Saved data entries

━━━━━━━━━━━━━━━━━━━━━━━━━━━━━━

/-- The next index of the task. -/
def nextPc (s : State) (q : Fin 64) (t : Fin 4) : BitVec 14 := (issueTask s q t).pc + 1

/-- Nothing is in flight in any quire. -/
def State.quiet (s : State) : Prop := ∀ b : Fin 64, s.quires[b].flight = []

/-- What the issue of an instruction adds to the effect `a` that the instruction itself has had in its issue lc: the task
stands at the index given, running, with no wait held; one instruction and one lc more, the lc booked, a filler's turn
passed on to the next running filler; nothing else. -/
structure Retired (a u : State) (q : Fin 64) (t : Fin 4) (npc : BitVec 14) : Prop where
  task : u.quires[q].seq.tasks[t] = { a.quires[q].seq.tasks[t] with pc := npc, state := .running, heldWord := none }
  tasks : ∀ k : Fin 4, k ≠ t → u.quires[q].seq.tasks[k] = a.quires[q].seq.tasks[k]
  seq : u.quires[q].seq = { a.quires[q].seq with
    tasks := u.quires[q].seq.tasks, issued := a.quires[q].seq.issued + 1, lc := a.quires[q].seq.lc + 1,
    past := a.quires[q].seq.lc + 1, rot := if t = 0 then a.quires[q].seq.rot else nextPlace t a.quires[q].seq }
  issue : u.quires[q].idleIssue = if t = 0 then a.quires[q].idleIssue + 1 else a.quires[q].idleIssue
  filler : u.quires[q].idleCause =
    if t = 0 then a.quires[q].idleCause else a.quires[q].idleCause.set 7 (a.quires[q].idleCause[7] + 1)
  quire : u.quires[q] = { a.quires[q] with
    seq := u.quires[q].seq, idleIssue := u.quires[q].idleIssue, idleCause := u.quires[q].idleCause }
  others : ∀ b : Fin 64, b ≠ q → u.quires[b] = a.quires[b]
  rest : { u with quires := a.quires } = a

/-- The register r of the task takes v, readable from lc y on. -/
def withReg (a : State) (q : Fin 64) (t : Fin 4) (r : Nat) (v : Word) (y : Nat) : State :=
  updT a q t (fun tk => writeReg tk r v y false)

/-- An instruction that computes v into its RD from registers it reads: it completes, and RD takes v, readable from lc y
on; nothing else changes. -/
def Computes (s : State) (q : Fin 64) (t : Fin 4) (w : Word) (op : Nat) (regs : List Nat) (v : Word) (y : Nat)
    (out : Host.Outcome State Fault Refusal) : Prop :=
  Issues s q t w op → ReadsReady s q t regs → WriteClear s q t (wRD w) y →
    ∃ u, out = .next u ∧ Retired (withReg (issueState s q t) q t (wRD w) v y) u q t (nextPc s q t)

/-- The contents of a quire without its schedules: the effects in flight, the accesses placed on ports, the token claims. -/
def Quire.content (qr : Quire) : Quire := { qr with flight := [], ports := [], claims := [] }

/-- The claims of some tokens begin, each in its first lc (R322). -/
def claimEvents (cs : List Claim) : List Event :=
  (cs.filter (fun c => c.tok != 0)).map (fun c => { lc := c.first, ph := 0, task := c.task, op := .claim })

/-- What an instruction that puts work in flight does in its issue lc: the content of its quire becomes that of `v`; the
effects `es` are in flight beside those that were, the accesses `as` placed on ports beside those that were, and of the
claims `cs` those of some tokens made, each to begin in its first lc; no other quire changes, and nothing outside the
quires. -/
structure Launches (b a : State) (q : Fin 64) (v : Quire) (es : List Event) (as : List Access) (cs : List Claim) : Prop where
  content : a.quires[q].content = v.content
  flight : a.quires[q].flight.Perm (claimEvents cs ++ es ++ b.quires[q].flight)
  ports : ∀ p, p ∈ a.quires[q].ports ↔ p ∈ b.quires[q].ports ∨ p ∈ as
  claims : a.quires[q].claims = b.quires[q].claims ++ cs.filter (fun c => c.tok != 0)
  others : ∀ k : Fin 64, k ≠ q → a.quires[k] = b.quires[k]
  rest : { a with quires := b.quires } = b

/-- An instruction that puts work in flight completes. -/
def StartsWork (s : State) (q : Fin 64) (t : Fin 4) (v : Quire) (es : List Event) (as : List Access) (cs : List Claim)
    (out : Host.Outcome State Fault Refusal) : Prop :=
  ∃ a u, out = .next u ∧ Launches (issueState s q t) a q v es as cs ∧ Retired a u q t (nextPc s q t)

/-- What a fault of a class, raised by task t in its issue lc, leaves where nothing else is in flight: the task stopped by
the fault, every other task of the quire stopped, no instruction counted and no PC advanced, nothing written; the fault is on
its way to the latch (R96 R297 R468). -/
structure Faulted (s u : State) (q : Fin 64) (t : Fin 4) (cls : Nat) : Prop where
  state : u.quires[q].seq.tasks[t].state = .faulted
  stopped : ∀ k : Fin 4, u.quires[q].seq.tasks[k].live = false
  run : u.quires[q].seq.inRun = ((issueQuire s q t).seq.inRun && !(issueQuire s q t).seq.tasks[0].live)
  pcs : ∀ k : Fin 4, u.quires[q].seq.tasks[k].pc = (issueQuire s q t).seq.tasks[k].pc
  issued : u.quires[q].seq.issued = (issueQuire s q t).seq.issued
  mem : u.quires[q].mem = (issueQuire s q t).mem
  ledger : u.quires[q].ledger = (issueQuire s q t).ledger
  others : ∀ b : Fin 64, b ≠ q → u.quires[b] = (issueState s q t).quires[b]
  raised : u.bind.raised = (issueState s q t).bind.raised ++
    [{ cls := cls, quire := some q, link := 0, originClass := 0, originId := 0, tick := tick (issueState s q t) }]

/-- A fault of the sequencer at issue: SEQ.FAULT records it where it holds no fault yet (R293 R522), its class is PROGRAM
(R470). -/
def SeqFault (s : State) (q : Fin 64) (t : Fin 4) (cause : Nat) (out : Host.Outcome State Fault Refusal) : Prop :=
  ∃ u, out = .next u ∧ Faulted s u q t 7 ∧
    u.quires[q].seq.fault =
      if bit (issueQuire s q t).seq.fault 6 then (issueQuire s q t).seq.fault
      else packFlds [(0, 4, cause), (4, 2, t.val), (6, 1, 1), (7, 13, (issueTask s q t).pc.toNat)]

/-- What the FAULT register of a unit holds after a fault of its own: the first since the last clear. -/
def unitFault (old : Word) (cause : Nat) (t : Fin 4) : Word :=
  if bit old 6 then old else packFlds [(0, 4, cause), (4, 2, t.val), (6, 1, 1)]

━━━━━━━━━━━━━━━━━━━━━━━━━━━━━━

#### Required action
Beginning at the line above that contains "if t = 0 then a.quires[q].idleCause", return each line exactly through the line that contains "on; nothing else changes. -/", and no others.

#### Worked solution
    if t = 0 then a.quires[q].idleCause else a.quires[q].idleCause.set 7 (a.quires[q].idleCause[7] + 1)
  quire : u.quires[q] = { a.quires[q] with
    seq := u.quires[q].seq, idleIssue := u.quires[q].idleIssue, idleCause := u.quires[q].idleCause }
  others : ∀ b : Fin 64, b ≠ q → u.quires[b] = a.quires[b]
  rest : { u with quires := a.quires } = a

/-- The register r of the task takes v, readable from lc y on. -/
def withReg (a : State) (q : Fin 64) (t : Fin 4) (r : Nat) (v : Word) (y : Nat) : State :=
  updT a q t (fun tk => writeReg tk r v y false)

/-- An instruction that computes v into its RD from registers it reads: it completes, and RD takes v, readable from lc y
on; nothing else changes. -/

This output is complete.